(Saved entries)
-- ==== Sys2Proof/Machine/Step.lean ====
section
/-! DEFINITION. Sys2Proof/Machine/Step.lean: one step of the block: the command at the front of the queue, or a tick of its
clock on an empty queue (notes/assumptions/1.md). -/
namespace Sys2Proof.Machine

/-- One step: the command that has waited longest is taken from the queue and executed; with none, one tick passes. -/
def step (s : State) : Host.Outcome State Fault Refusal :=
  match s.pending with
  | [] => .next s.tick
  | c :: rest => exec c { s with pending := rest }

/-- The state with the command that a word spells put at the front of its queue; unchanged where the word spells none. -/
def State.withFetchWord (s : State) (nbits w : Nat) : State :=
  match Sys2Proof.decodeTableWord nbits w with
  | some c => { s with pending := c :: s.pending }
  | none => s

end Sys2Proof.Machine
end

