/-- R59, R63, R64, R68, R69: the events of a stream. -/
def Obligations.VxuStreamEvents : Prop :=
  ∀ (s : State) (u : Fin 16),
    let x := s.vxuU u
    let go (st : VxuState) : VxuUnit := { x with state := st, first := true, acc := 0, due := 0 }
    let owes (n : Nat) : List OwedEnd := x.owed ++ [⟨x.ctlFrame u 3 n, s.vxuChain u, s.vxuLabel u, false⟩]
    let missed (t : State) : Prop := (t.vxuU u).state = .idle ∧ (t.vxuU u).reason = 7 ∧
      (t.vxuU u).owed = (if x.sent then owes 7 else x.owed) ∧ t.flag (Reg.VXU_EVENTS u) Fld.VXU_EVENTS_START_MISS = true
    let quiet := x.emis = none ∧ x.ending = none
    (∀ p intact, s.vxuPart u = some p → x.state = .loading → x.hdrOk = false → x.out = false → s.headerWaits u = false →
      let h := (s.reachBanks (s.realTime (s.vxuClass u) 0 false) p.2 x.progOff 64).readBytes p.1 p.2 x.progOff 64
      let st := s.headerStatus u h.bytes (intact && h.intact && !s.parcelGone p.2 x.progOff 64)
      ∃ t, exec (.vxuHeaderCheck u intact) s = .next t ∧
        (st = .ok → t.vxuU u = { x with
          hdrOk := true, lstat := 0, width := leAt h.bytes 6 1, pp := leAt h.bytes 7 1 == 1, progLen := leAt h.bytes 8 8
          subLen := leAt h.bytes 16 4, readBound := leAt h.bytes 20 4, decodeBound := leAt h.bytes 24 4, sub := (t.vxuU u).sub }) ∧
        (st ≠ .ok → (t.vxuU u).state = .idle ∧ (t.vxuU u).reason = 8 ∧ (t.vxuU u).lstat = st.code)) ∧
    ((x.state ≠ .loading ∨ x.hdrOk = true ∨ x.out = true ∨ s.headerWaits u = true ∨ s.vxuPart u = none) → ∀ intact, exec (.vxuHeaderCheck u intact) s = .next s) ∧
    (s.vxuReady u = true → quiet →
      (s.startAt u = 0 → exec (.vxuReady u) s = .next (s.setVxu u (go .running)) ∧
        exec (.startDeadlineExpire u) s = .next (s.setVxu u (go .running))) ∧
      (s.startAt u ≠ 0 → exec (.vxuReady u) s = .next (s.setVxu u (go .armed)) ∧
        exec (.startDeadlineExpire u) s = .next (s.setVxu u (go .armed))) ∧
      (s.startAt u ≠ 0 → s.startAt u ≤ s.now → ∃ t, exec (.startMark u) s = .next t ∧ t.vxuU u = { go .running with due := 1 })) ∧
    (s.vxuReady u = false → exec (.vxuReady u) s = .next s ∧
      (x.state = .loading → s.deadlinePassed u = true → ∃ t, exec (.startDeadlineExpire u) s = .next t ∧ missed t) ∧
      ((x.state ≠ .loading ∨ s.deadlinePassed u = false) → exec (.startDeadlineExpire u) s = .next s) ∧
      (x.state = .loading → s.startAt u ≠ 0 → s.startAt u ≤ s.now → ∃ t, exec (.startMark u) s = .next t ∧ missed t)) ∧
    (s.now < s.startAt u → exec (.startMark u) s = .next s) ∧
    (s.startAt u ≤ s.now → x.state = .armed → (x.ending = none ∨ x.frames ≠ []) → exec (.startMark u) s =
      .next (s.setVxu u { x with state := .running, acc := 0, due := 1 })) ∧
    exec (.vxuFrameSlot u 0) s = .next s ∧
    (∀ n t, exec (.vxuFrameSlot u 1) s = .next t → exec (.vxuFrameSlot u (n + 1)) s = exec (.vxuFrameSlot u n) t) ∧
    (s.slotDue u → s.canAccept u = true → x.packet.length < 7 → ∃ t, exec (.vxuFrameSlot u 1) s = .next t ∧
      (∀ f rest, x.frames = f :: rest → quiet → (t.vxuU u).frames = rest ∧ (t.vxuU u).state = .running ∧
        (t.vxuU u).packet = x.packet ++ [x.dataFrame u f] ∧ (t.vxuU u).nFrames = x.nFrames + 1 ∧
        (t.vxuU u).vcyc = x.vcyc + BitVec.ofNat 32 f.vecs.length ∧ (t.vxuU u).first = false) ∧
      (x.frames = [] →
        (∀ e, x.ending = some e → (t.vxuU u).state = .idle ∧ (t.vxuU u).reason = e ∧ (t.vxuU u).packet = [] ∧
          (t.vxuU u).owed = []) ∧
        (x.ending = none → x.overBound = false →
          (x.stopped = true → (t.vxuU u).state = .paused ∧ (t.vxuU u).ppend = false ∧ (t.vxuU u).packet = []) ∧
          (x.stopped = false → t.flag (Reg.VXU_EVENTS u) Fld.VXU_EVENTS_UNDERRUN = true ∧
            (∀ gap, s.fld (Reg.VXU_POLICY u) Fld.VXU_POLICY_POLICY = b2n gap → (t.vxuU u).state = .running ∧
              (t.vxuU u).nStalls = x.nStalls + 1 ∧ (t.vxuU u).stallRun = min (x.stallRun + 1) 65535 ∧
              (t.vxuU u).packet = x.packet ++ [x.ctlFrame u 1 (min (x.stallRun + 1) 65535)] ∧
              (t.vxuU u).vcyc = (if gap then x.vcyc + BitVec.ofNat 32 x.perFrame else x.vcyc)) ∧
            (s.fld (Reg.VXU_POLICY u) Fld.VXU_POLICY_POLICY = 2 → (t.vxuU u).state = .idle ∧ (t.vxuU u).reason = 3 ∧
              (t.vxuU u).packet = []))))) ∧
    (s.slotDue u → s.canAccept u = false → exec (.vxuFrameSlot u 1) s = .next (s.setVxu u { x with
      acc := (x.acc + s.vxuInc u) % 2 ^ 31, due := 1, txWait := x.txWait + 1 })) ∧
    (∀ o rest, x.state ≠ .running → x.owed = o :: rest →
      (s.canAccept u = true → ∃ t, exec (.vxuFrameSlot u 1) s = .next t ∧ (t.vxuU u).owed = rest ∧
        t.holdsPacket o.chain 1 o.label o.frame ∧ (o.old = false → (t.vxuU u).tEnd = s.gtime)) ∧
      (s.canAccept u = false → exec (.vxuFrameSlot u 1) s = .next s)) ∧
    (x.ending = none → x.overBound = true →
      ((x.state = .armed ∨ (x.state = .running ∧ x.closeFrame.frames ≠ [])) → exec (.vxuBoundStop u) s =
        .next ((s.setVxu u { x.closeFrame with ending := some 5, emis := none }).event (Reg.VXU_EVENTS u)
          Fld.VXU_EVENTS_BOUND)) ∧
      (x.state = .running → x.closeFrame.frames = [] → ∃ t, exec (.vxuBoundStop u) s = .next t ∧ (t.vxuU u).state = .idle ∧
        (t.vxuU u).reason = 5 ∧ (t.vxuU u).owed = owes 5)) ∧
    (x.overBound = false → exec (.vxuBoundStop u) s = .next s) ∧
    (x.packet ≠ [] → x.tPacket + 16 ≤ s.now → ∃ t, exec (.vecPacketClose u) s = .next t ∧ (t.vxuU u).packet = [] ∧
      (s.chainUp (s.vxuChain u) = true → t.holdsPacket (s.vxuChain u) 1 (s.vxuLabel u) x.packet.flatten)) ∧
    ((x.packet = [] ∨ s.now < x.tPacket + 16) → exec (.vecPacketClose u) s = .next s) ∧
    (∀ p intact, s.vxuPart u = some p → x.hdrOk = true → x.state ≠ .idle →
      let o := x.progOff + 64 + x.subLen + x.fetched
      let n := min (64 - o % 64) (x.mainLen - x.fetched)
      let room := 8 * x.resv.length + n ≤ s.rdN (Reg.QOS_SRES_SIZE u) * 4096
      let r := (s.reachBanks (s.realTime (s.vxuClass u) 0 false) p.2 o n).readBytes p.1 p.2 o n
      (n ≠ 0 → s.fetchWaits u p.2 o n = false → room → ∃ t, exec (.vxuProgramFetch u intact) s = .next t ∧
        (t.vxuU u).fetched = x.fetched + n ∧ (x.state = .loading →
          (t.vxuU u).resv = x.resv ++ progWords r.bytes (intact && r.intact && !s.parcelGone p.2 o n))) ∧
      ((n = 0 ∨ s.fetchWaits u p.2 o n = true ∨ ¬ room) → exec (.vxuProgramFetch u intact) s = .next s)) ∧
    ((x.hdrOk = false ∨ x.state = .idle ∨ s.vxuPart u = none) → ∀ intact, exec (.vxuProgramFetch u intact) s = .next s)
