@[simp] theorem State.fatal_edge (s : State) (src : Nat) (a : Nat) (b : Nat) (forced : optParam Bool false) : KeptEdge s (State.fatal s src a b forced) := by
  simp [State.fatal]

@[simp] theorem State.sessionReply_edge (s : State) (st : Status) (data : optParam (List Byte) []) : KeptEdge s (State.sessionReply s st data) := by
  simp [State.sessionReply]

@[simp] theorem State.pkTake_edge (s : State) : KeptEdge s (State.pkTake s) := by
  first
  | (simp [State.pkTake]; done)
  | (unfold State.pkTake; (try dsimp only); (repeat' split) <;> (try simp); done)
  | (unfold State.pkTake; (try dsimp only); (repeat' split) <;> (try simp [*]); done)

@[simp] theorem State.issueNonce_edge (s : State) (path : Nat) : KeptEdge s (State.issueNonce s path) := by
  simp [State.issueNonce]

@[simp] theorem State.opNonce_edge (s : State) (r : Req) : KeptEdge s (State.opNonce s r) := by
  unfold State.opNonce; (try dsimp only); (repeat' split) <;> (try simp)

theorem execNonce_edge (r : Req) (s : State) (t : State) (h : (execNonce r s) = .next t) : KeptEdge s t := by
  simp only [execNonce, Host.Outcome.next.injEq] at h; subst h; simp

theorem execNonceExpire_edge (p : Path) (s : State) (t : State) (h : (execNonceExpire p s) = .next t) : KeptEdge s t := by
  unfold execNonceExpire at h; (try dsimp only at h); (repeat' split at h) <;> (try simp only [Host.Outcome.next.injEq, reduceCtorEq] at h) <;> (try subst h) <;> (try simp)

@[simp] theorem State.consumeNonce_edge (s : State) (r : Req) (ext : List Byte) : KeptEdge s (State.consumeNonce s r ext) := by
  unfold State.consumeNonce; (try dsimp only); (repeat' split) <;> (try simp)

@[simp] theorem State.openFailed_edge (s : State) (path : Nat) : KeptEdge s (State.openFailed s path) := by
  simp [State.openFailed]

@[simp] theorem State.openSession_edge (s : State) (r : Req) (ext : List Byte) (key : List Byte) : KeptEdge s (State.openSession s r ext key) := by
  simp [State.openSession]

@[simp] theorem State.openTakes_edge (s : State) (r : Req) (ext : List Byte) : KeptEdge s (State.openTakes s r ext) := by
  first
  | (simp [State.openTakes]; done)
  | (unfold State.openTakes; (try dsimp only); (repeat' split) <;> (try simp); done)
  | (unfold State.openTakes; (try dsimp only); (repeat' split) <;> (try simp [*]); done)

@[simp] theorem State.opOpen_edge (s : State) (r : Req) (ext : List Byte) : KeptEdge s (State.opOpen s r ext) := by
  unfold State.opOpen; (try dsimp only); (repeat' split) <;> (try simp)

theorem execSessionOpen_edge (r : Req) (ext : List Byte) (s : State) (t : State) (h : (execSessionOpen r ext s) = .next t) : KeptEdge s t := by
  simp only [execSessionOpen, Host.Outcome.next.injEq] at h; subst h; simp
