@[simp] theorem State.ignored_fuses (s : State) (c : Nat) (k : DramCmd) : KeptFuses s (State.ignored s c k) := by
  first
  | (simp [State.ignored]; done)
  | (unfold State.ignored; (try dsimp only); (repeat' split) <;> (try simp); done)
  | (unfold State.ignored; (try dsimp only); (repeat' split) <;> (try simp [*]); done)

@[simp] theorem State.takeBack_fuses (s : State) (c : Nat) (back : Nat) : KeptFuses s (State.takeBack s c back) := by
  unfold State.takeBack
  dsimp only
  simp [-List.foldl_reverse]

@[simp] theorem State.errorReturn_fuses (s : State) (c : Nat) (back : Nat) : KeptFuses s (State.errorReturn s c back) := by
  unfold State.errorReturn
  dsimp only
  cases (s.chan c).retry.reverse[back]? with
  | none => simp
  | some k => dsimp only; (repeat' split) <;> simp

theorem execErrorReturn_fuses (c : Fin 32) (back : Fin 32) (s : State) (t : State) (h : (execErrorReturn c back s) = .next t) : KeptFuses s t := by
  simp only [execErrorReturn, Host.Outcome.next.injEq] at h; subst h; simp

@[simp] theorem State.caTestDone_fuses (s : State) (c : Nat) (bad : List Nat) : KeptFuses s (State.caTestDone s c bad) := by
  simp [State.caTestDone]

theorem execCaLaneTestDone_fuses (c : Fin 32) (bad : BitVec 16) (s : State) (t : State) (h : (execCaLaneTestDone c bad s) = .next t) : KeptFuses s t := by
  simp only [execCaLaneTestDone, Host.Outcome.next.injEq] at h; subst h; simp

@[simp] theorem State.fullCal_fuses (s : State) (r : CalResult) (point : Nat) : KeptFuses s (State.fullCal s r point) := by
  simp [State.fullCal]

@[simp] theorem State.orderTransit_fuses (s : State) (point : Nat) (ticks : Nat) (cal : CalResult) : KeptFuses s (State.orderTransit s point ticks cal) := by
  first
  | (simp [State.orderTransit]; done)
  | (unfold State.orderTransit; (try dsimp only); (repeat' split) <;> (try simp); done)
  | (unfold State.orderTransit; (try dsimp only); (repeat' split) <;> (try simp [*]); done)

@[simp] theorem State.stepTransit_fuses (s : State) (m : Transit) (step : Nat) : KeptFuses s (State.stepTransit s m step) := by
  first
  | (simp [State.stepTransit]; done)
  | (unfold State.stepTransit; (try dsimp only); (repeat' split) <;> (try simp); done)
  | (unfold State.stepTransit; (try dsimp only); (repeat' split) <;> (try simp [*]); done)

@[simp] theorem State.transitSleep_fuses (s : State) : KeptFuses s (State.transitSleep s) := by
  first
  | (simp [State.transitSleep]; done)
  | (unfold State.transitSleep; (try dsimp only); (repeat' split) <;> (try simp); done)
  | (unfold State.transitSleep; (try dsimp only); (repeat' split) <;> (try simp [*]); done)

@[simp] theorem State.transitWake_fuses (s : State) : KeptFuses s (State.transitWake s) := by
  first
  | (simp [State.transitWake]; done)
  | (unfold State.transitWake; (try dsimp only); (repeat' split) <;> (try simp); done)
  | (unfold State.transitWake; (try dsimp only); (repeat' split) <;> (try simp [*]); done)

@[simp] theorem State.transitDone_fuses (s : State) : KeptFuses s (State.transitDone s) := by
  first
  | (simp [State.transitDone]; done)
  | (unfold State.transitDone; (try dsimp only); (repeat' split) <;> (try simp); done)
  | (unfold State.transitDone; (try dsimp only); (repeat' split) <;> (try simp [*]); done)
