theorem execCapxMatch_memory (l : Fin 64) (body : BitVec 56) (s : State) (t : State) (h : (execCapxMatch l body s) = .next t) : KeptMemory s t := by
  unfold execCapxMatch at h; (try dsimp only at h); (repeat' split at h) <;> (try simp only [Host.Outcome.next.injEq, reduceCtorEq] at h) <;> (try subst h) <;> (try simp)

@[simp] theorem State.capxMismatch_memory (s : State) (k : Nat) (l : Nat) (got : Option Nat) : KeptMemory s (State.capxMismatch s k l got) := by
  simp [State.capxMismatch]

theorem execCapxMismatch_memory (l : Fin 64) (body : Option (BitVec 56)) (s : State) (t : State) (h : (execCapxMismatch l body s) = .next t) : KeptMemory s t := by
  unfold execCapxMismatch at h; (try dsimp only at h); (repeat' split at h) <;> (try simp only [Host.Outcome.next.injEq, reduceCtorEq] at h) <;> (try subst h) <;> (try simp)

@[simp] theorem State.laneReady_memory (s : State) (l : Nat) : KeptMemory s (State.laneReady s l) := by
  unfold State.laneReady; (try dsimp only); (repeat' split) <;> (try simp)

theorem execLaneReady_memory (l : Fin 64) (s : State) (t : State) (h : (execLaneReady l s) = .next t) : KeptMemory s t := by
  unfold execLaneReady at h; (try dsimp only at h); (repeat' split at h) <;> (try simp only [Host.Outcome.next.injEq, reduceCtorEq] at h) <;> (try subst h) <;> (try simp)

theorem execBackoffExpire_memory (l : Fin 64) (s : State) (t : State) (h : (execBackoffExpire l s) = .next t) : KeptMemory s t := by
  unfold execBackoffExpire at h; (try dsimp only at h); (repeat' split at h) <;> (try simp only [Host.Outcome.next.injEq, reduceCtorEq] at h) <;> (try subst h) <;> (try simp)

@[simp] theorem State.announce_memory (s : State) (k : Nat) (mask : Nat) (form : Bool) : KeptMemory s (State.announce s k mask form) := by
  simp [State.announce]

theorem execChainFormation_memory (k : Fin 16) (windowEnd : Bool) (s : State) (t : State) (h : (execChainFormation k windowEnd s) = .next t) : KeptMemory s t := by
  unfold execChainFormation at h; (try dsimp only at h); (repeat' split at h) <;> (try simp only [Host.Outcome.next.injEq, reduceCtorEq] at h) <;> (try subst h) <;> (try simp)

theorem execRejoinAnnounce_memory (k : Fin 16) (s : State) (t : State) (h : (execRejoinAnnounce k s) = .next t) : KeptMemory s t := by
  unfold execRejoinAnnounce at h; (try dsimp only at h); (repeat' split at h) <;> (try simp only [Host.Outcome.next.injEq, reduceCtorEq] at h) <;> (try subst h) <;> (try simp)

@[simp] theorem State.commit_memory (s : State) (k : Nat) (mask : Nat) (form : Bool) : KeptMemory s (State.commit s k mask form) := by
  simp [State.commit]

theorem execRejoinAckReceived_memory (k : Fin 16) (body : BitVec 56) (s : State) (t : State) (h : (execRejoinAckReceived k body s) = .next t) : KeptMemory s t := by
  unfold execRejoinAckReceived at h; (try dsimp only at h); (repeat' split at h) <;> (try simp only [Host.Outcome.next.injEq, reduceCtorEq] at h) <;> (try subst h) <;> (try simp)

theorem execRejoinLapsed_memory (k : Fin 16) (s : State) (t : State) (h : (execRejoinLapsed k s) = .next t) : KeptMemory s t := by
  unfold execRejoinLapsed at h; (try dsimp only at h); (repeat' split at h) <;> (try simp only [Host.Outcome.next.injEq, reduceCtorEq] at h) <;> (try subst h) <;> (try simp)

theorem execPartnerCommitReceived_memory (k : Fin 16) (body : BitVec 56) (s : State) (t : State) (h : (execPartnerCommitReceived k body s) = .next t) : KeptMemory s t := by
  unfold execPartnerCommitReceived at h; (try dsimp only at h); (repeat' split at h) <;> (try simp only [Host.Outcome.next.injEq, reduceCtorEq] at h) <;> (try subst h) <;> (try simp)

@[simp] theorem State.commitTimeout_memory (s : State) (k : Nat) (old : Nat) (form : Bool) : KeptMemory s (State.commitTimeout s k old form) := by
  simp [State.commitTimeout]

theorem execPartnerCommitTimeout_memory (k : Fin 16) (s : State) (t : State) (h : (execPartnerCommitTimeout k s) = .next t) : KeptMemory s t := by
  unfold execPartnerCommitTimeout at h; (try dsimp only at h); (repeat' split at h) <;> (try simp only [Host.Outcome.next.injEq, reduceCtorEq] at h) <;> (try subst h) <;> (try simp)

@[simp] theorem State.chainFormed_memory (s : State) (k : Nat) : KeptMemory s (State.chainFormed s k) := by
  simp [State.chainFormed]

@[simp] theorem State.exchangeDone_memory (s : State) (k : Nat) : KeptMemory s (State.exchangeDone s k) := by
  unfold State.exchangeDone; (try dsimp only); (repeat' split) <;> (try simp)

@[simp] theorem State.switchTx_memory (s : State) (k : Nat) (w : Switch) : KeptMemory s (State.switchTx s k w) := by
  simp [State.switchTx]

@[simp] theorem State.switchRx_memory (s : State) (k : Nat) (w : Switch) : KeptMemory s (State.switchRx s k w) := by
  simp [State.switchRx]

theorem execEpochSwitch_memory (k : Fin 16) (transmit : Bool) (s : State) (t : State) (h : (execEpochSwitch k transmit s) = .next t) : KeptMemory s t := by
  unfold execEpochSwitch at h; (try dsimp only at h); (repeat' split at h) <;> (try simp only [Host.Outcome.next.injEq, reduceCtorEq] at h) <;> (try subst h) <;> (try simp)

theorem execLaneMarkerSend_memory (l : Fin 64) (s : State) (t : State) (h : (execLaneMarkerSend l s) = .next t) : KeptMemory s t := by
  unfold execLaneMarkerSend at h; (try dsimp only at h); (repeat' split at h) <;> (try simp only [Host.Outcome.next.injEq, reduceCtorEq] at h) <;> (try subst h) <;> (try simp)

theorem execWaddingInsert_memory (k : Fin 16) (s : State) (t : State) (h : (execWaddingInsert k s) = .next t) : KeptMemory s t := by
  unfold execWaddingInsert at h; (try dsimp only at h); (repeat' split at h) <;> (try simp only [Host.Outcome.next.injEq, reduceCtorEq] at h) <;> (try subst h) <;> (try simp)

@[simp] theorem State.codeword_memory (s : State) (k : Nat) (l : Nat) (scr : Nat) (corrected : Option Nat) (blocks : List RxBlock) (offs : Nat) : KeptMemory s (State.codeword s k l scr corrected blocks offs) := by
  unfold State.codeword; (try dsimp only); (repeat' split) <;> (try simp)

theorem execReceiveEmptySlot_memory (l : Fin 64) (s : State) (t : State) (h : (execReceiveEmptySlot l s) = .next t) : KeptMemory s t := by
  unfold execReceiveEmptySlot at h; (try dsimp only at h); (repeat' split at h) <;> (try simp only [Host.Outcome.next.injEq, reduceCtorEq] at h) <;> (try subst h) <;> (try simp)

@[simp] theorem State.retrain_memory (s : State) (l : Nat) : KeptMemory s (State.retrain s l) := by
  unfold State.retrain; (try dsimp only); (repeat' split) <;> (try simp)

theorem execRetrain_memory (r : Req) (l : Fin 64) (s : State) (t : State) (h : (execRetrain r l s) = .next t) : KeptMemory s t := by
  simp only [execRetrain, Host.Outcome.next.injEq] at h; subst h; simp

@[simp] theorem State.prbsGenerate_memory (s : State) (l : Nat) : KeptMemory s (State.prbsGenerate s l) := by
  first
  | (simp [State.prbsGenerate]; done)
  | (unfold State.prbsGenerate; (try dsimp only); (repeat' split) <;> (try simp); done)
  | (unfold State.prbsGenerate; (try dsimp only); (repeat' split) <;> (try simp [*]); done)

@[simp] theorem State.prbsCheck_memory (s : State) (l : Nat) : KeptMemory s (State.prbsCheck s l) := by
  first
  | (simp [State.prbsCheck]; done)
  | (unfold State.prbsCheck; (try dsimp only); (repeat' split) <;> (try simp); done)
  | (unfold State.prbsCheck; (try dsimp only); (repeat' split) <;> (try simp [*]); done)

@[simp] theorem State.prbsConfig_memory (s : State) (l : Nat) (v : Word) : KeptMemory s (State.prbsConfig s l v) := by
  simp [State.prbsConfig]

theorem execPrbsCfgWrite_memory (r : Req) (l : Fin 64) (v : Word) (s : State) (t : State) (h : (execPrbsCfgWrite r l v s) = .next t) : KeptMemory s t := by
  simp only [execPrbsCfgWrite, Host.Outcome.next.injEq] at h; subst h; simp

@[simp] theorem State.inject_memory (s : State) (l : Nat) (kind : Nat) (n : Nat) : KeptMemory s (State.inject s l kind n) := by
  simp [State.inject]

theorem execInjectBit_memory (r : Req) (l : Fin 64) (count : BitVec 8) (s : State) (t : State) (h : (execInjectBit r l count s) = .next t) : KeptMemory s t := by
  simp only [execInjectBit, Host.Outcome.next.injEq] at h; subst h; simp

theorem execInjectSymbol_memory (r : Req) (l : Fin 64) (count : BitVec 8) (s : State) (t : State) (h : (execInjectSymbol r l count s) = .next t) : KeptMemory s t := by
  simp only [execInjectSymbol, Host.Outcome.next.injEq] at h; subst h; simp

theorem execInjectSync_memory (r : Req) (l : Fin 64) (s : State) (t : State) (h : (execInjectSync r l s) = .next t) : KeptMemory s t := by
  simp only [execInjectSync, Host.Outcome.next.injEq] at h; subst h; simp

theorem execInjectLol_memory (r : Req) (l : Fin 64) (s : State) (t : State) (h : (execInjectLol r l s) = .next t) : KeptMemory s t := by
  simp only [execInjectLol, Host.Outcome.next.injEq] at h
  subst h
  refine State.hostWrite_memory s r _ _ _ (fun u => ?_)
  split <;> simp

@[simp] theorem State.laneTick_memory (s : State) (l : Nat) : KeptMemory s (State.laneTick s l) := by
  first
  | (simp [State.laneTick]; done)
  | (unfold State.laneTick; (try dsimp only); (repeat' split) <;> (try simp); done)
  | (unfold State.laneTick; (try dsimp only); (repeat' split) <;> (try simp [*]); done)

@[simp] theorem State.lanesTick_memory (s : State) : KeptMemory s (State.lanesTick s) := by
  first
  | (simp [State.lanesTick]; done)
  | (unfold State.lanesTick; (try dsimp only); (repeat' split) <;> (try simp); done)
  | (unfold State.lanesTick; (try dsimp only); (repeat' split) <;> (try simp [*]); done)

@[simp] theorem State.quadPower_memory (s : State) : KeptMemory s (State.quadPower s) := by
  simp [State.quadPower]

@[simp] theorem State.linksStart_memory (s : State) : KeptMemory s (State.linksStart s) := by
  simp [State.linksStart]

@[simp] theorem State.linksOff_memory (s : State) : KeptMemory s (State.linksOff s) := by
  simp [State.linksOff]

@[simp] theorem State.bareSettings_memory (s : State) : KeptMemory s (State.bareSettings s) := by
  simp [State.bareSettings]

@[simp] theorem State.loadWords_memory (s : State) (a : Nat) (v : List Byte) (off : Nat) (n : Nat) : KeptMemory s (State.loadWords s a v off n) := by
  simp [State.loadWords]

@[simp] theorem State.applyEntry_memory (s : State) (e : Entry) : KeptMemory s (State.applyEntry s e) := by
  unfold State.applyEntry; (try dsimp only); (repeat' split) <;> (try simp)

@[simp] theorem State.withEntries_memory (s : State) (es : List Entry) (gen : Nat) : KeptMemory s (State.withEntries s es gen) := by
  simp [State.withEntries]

Requirement →
Return only the lines between the one holding "(State.announce s k mask form) := by" and the one holding "unfold execRejoinLapsed at", inclusive, exactly as they appear above.

Answer to this exercise →
@[simp] theorem State.announce_memory (s : State) (k : Nat) (mask : Nat) (form : Bool) : KeptMemory s (State.announce s k mask form) := by
  simp [State.announce]

theorem execChainFormation_memory (k : Fin 16) (windowEnd : Bool) (s : State) (t : State) (h : (execChainFormation k windowEnd s) = .next t) : KeptMemory s t := by
  unfold execChainFormation at h; (try dsimp only at h); (repeat' split at h) <;> (try simp only [Host.Outcome.next.injEq, reduceCtorEq] at h) <;> (try subst h) <;> (try simp)

theorem execRejoinAnnounce_memory (k : Fin 16) (s : State) (t : State) (h : (execRejoinAnnounce k s) = .next t) : KeptMemory s t := by
  unfold execRejoinAnnounce at h; (try dsimp only at h); (repeat' split at h) <;> (try simp only [Host.Outcome.next.injEq, reduceCtorEq] at h) <;> (try subst h) <;> (try simp)

@[simp] theorem State.commit_memory (s : State) (k : Nat) (mask : Nat) (form : Bool) : KeptMemory s (State.commit s k mask form) := by
  simp [State.commit]

theorem execRejoinAckReceived_memory (k : Fin 16) (body : BitVec 56) (s : State) (t : State) (h : (execRejoinAckReceived k body s) = .next t) : KeptMemory s t := by
  unfold execRejoinAckReceived at h; (try dsimp only at h); (repeat' split at h) <;> (try simp only [Host.Outcome.next.injEq, reduceCtorEq] at h) <;> (try subst h) <;> (try simp)

theorem execRejoinLapsed_memory (k : Fin 16) (s : State) (t : State) (h : (execRejoinLapsed k s) = .next t) : KeptMemory s t := by
  unfold execRejoinLapsed at h; (try dsimp only at h); (repeat' split at h) <;> (try simp only [Host.Outcome.next.injEq, reduceCtorEq] at h) <;> (try subst h) <;> (try simp)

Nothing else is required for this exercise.